For families in north Texas separated due to deportation, a 100-day hiatus that President Biden introduces shortly after he takes office means 100 days to breathe.

After Eric Garza was pulled over for a traffic violation, his fiancé and three children, all US citizens, feared the worst.

“I was really sad because he’s my father and I thought I would never see him again,” said 12-year-old Erik Garza.

Garza lived in the United States for more than a decade.

His lawyer, Fernando Dubove, said cases like his are the ones the Department of Homeland Security is likely to put on hold.

The DHS announced the move and released a statement:

“Beginning January 22, 2021, DHS will suspend moves for 100 days for certain non-citizens whose deportation has been ordered to ensure we have a fair and effective immigration enforcement system based on protecting national security, border security and public security. ”

It’s just a better distribution of the DHS’s limited resources, ”Dubove said.

Dubove said it was a return to the prosecution’s discretion in the Obama-era as the department prioritizes deportation of criminals.

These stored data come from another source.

-- ==== Sys2Proof/Machine/Gld.lean ====
section
/-! DEFINITION. GLD, the glide stage (43_glide.md): its operations, shared with VOX, and the meanings of its four commands. -/

namespace Sys2Proof.Machine

/-- `GldCur()`, the current interpolated pitch (43_glide.md R190). -/
def Gld.current (g : Gld) : BitVec 16 := mix16 g.source g.target g.counter

/-- `GldStart(target, g)`: a snap where no glide is wanted, there is no prior pitch, or the increment is 0; else a glide from where the
pitch stands (43_glide.md R193). -/
def Gld.start (g : Gld) (target : BitVec 16) (wanted : Bool) : Gld :=
  let snap := wanted = false ∨ g.source = 0 ∨ g.inc = 0
  { g with source := if snap then target else g.current, target := target, counter := 0 }

/-- The ramp part of `GldRender()`: the counter advances, or, where it wraps, the glide is complete (43_glide.md R195). -/
def Gld.ramp (g : Gld) : Gld :=
  let c := g.counter + g.inc
  if overflowed c g.inc then { g with source := g.target, counter := 0 } else { g with counter := c }

/-- `GldRender()`, whose result is the pitch it leaves (43_glide.md R195). -/
def Gld.render (g : Gld) : Gld := { g.ramp with pitch := g.ramp.current }

/-- What GLD.INIT restores; the increment keeps its value (43_glide.md R191). -/
def Gld.init (g : Gld) : Gld := { g with source := 0, target := 0, counter := 0, pitch := 0 }

/-- GLD.INIT (43_glide.md R191). -/
def execGldInit (s : State) : Answer := .next (State.reply { s with gld := s.gld.init } .C 0)

/-- GLD.SETINC inc (43_glide.md R192). -/
def execGldSetinc (inc : BitVec 16) (s : State) : Answer :=
  .next (State.reply { s with gld := { s.gld with inc := inc } } .C 0)

/-- GLD.START target, g (43_glide.md R193). -/
def execGldStart (target : BitVec 16) (g : Bool) (s : State) : Answer :=
  .next (State.reply { s with gld := s.gld.start target g } .C 0)

/-- GLD.RENDER (43_glide.md R195). -/
def execGldRender (s : State) : Answer :=
  .next (State.reply { s with gld := s.gld.render } .C (s.gld.render.pitch.setWidth 48))

end Sys2Proof.Machine
end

“The DHS has limited resources. They have so many officials, so many immigration judges, so many prosecutors, and they need to focus these people’s attention and time on really important cases. Again, cases involving drug traffickers, terrorists, and people with violent criminals stories are involved, ”said Dubove.

While delay alone is unlikely to change the outcome in Garza’s case, Dubove hopes Congress has time to pass longer-term reform that could.

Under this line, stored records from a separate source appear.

-- ==== Sys2Proof/Machine/Core.lean ====
section
/-! DEFINITION. The machine as the host takes it. -/

def Sys2Proof.core : Host.Core :=
  { State := Sys2Proof.Machine.State, Fault := Sys2Proof.Machine.Fault, Refusal := Sys2Proof.Machine.Refusal,
    step := Sys2Proof.Machine.step, reset := Sys2Proof.Machine.State.reset }
end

Texas Attorney General Ken Paxton responded to the move Thursday night, calling for an illegal deportation hiatus. He said this would “cause serious and irreparable harm to the state of Texas and its citizens.”

Paxton threatened that if it wasn’t lifted immediately the state would sue.

The moratorium is due to come into force on Friday.

This does not apply to persons who came to the United States after November 1, or who are suspected of terrorism, espionage, or who are believed to pose a threat to national security.